Dr. Dmitri Kopeliovich

Foundry is a process of producing metal castings.

Casting is an operation of shaping metal by pouring it in the liquid state into a mold followed by solidification.
Casting is also a metal detail, produced as a result of pouring a metal into a mold.
In some cases casting is the only method of shaping a metal or alloy: when the alloy is not malleable and therefore it’s plastic deformation is not possible or when a large detail of complex shape is to be produced.

Metal castings quality is determined by the casting properties of the metal:

Fluidity

Fluidity – an ability of metals and alloys to flow through the gating system filling the cavity of the casting mold and conforming its shape.

Factors determining fluidity:

  • Solidification interval (the difference between liquidus and solidus temperatures of the alloy).

The wider solidification interval of an alloy, the lower fluidity of the alloy, as a certain part of the solidifying alloy has an increased viscosity caused by the presence of solid primary crystals, formed in course of cooling the alloy below the liquidus temperature.

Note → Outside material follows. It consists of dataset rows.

/-- A compressor at `cur` of `input`, its header emitted. -/
def comp (alpha : Bool) (input : List Byte) (cur : Nat) : State :=
  { State.reset with
    phase := .busy .compressor, cfgAlpha := alpha, inp := Memory.load 0 input, inLen := input.length, cur := cur,
    out := header (BitVec.ofNat 8 input.length), outCnt := 8 }

/-- The state after reset with one move of the host to make. -/
def host (c : HostCall) : State := { State.reset with calls := [c] }

/-- What a test looks at in the next state: the sink, OUT_CNT, CUR and PHASE. -/
def seen (o : Outcome) : Option (List Byte × Nat × Nat × Phase) :=
  (nextOf? o).map fun t => (t.out, t.outCnt, t.cur, t.phase)

/-- The RESULT of a next state. -/
def resultOf (o : Outcome) : Option Result := (nextOf? o).map fun t => t.result

/-! ## Well-formedness: a term each check refuses, and the largest it allows (30_encoding.md R89) -/

theorem test_wf_lit1 : (Instr.lit1 64).wf = false ∧ (Instr.lit1 63).wf = true := by decide
theorem test_wf_lit2 : (Instr.lit2 8192).wf = false ∧ (Instr.lit2 8191).wf = true := by decide
theorem test_wf_lit3 : (Instr.lit3 1048576).wf = false ∧ (Instr.lit3 1048575).wf = true := by decide
theorem test_wf_lit4 : (Instr.lit4 134217728).wf = false ∧ (Instr.lit4 134217727).wf = true := by decide
theorem test_wf_brep1 : (Instr.brep1 16).wf = false ∧ (Instr.brep1 15).wf = true := by decide
theorem test_wf_brep2 : (Instr.brep2 2048).wf = false ∧ (Instr.brep2 2047).wf = true := by decide
theorem test_wf_brep3 : (Instr.brep3 262144).wf = false ∧ (Instr.brep3 262143).wf = true := by decide
theorem test_wf_brep4 : (Instr.brep4 33554432).wf = false ∧ (Instr.brep4 33554431).wf = true := by decide
theorem test_wf_arep1 : (Instr.arep1 16).wf = false ∧ (Instr.arep1 15).wf = true := by decide
theorem test_wf_arep2 : (Instr.arep2 2048).wf = false ∧ (Instr.arep2 2047).wf = true := by decide
theorem test_wf_arep3 : (Instr.arep3 262144).wf = false ∧ (Instr.arep3 262143).wf = true := by decide
theorem test_wf_arep4 : (Instr.arep4 33554432).wf = false ∧ (Instr.arep4 33554431).wf = true := by decide
theorem test_wf_wrep1 : (Instr.wrep1 16).wf = false ∧ (Instr.wrep1 15).wf = true := by decide
theorem test_wf_wrep2 : (Instr.wrep2 2048).wf = false ∧ (Instr.wrep2 2047).wf = true := by decide
theorem test_wf_wrep3 : (Instr.wrep3 262144).wf = false ∧ (Instr.wrep3 262143).wf = true := by decide
theorem test_wf_wrep4 : (Instr.wrep4 33554432).wf = false ∧ (Instr.wrep4 33554431).wf = true := by decide
theorem test_wf_malformedExt4 :
    (Instr.malformedExt4 0x70#7 0#7 0#7 0#7).wf = false ∧ (Instr.malformedExt4 0x6F#7 0#7 0#7 0#7).wf = true := by decide
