-- ==== Sys2Proof/Machine/Flags.lean ====
section
/-!
DEFINITION. The cause set (section 8.2) and the other standing conditions the blocks test: which states
count pulses, which drive the machine, what the set holds and which cause is in service.
-/

namespace Sys2Proof.Machine

/-- A run exists: READY, RUN, EASING or STOPPED. Pulses are counted (R1), the map takes offers (R70) and
causes are taken (R161) in these states alone. -/
def StationState.inRun : StationState → Bool
  | .ready | .run | .easing | .stopped => true
  | .start | .held | .idle => false

/-- The drive is enabled in RUN and EASING (R159). -/
def StationState.driven : StationState → Bool
  | .run | .easing => true
  | _ => false

/-- The states in which PACE reports are built (R130): every state but START and HELD. -/
def StationState.reports : StationState → Bool
  | .start | .held => false
  | _ => true

/-- Rank of a local cause in the cause set table. -/
def LocalCause.rank : LocalCause → Nat
  | .brk => 1 | .localStop => 2 | .requestStop => 4 | .twistLimit => 6 | .knotRun => 7 | .slipLost => 8
  | .handoffLost => 9 | .mapFull => 10 | .packageDoff => 11 | .runLimit => 12 | .peerOverflow => 13

/-- Level of a local cause. -/
def LocalCause.level : LocalCause → Level
  | .brk | .localStop => .hard
  | _ => .soft

/-- Rank of a cause; a peer halt record ranks 3 at HARD and 5 at SOFT. -/
def Cause.rank : Cause → Nat
  | .loc c => c.rank
  | .peerHalt .hard => 3
  | .peerHalt .soft => 5

/-- Level of a cause. -/
def Cause.level : Cause → Level
  | .loc c => c.level
  | .peerHalt l => l

/-- The cause set holds nothing. -/
def Station.setEmpty (st : Station) : Bool := st.locals.isEmpty && st.peers.isEmpty

/-- A HARD cause is held. -/
def Station.hardHeld (st : Station) : Bool :=
  st.locals.any (fun c => c.level == .hard) || st.peers.any (fun p => p.level == .hard)

/-- The causes held, with their origins: local causes under this station's number `own`, then the peer
records in order of taking. -/
def Station.held (own : Nat) (st : Station) : List HeldCause :=
  st.locals.map (fun c => ⟨.loc c, own⟩) ++ st.peers.map (fun p => ⟨.peerHalt p.level, p.origin⟩)

/-- Of two causes the one of lower rank, the first of equals. -/
def HeldCause.lower (a : HeldCause) : Option HeldCause → HeldCause
  | none => a
  | some b => if a.cause.rank ≤ b.cause.rank then a else b

/-- The first cause of lowest rank of a list. -/
def lowestRank : List HeldCause → Option HeldCause
  | [] => none
  | a :: rest => some (a.lower (lowestRank rest))

/-- The in-service cause (R165): the held cause of lowest rank, and among peer records of one rank the one
taken first. -/
def Station.inService (own : Nat) (st : Station) : Option HeldCause := lowestRank (st.held own)

/-- A cause's code on the line, 0 for none (R177). -/
def Code.cause : Option HeldCause → Nat
  | none => 0
  | some h => h.cause.rank

/-- The origin byte shown with a cause, 0 for none. -/
def Code.origin : Option HeldCause → Nat
  | none => 0
  | some h => h.origin

/-- Record a cause in the first cause if the set was empty, and light ALM (R160, R165). -/
def Station.noteTaken (h : HeldCause) (st : Station) : Station :=
  { st with firstCause := if st.setEmpty then some h else st.firstCause, alm := true }

/-- A local cause enters the set. -/
def Station.takeLocal (own : Nat) (c : LocalCause) (st : Station) : Station :=
  let noted := st.noteTaken ⟨.loc c, own⟩
  { noted with locals := st.locals ++ [c] }

/-- A peer halt record enters the set. -/
def Station.takePeer (p : PeerHalt) (st : Station) : Station :=
  let noted := st.noteTaken ⟨.peerHalt p.level, p.origin⟩
  { noted with peers := st.peers ++ [p] }

/-- The set has become empty (R165): the first cause moves to the previous first cause, ALM goes off. -/
def Station.noteEmptied (st : Station) : Station :=
  { st with prevFirst := st.firstCause, firstCause := none, alm := false }

/-- DEN follows the station state at the transition itself (R159). -/
def Station.enter (target : StationState) (st : Station) : Station :=
  { st with state := target, den := target.driven }

end Sys2Proof.Machine
end

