-- ==== Sys2Proof/Machine/Knot.lean ====
section
/-!
DEFINITION. Knot and mesh inspection's evaluation of a row and the parts other blocks use (chapter 3), and
the bank switch that twist regulation, inspection and the marks take together (R124).
-/

namespace Sys2Proof.Machine

/-! ## Row evaluation -/

/-- A section's missing count (R51). -/
def missingOf (expected counted : Nat) : Nat := expected - counted

/-- The enabled sections' counters (R49). -/
def enabledCounters (n : Nat) (counters : Vector Nat 8) : List Nat := counters.toList.take n

/-- Over-counts of the enabled sections added to `overcount` (R51). -/
def addOvercounts (n expected : Nat) (counters overcount : Vector Nat 8) : Vector Nat 8 :=
  Vector.ofFn (fun i : Fin 8 =>
    if i.val < n then satAdd Config.count16 (overcount.get i) (counters.get i - expected)
    else overcount.get i)

/-- The row's knot flag (R52). -/
def knotFlagged (mode : KnotMode) (threshold : Nat) (missing : List Nat) : Bool :=
  match mode with
  | .any => missing.any (fun m => decide (threshold ≤ m))
  | .all => missing.all (fun m => decide (threshold ≤ m))

/-- The deviation of an advance from a reference above 0: permille, truncated (R56). -/
def meshDeviation (advance reference : Nat) : Nat :=
  (max advance reference - min advance reference) * 1000 / reference

/-- The deviation as it is kept: clamped to 65,535, and 65,535 against a reference of 0 (R56). -/
def keptDeviation (advance reference : Nat) : Nat :=
  if reference = 0 then 65535 else min 65535 (meshDeviation advance reference)

/-- The mesh check of a row (R53 to R56): its deviation, absent when the row is not checked or has no
reference, and its mesh flag. -/
def meshCheck (page : KnotPage) (k : Knot) (advance : Option Nat) : Option Nat × Bool :=
  match advance with
  | none => (none, false)
  | some a =>
    match page.meshRef, k.firstRef, k.prevAdvance with
    | .first, none, _ => (some 0, false)
    | .first, some r, _ | .prev, _, some r =>
      (some (keptDeviation a r), decide (r = 0) || decide (page.meshTol < meshDeviation a r))
    | .prev, _, none => (none, false)

/-- The results of the row closing at `pos` (R51 to R56). -/
def rowResult (page : KnotPage) (k : Knot) (pos : Nat) : RowResult :=
  let missing := (enabledCounters page.sections k.counters).map (missingOf page.expected)
  let flagged := knotFlagged page.mode page.threshold missing
  let advance := k.prevClose.map (fun c => pos - c)
  let mesh := meshCheck page k advance
  { missing := missing.sum, knotFlag := flagged,
    major := flagged && decide (page.majorRow ≤ missing.sum),
    advance, deviation := mesh.1, meshFlag := mesh.2 }

/-- Steps 1 to 4 of R50: over-counts, references, statistics and last row results. -/
def Knot.record (page : KnotPage) (pos : Nat) (k : Knot) : Knot :=
  let r := rowResult page k pos
  { k with
    overcount := addOvercounts page.sections page.expected k.counters k.overcount
    firstRef := match k.firstRef with
      | some f => some f
      | none => r.advance
    prevAdvance := r.advance
    last := r
    rowsClosed := sat Config.count16 k.rowsClosed
    knotRows := if r.knotFlag then sat Config.count16 k.knotRows else k.knotRows
    meshRows := if r.meshFlag then sat Config.count16 k.meshRows else k.meshRows }

/-- The next row opens at a row close (R48). -/
def Knot.nextRow (pos : Nat) (k : Knot) : Knot :=
  { k with rowOpen := true, counters := Vector.replicate 8 0, rowStart := pos, prevClose := some pos }

/-- The first row of a running spell opens at entry to RUN from READY (R48). -/
def Knot.firstRow (pos : Nat) (k : Knot) : Knot :=
  { k with rowOpen := true, counters := Vector.replicate 8 0, rowStart := pos, prevClose := none }

/-- Entry to STOPPED discards the open row and ends both runs (R62). -/
def Knot.discardRow (k : Knot) : Knot :=
  { k with rowOpen := false, counters := Vector.replicate 8 0, prevClose := none, prevAdvance := none,
           knotRun := 0, knotMajor := false, meshRun := 0 }

/-- Entry to RUN from READY opens a row on a NETTING station. -/
def openRow (s : State) : State :=
  if s.isNetting then s.setKnot (s.knot.firstRow s.pos) else s

/-- An event's closed entries, in the order in which they close. -/
def closedList (a b : Option MapEntry) : List MapEntry := a.toList ++ b.toList

/-- An open KNOT entry and an open MESH entry close, in that order (R59). -/
def closeKnotEntries (s : State) : State × List MapEntry :=
  let knots := closeEntry .knot s
  let meshes := closeEntry .mesh knots.1
  (meshes.1, closedList knots.2 meshes.2)

/-- A bank switch at knot and mesh inspection (R64), once the new bank is ACTIVE. -/
def switchKnot (s : State) : State × List MapEntry :=
  if s.isNetting then
    closeKnotEntries (s.setKnot { s.knot with
      knotRun := 0, knotMajor := false, meshRun := 0, firstRef := none, prevAdvance := none
      counters := Vector.ofFn (fun i : Fin 8 =>
        if i.val < s.knotPage.sections then s.knot.counters.get i else 0) })
  else (s, [])

/-! ## The bank switch (R124) -/

/-- Step 1: the ACTIVE bank becomes LOADED and bank `k` ACTIVE. -/
def switchStates (k : Nat) (s : State) : State :=
  let freed := match s.activeBank with
    | some a => s.setBank a { s.bank a with state := .loaded }
    | none => s
  freed.setBank k { freed.bank k with state := .active }

/-- The switch to bank `k` with its CHANGE entry at `position`; the second part lists the entries it
closed. A CHANGE entry of this station places no cut (R105), so nothing else is told to the former. A MAP_FULL
that the CHANGE raises in step 2 changes the station state there, and its PACE report carries the D10, window
count and own_offer of before step 3 (log entry 49). -/
def switchBank (k position : Nat) (s : State) : State × List MapEntry :=
  let oldTarget := s.twistPage.target10
  let offered := (offerRaw (.offerOf .change position) (switchStates k s)).1
  let twisted := switchTwist oldTarget offered
  let knotted := switchKnot twisted.1
  let s4 := knotted.1
  let marked :=
    if s4.forming then s4
    else s4.setMarks (s4.marks.switch s4.activePackagePage.markInterval s4.pos)
  (marked, twisted.2.toList ++ knotted.2)

/-- A STAGED bank takes effect at a boundary; without one nothing happens. -/
def switchStaged (position : Nat) (s : State) : State × List MapEntry :=
  match s.stagedBank with
  | some k => switchBank k position s
  | none => (s, [])

end Sys2Proof.Machine
end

The fluidity of pure metals is better than that of their alloys.

Eutectic alloys, characterized by nil solidification interval, possess good fluidity.

  • Viscosity of the alloy (the lower viscosity of an alloy, the better its fluidity). As viscosity decreases with temperature, metals and alloys cast at increased temperature fill better the mold cavity.
  • Surface tension of the alloy. Low surface tension causes better filling of the mold cavity.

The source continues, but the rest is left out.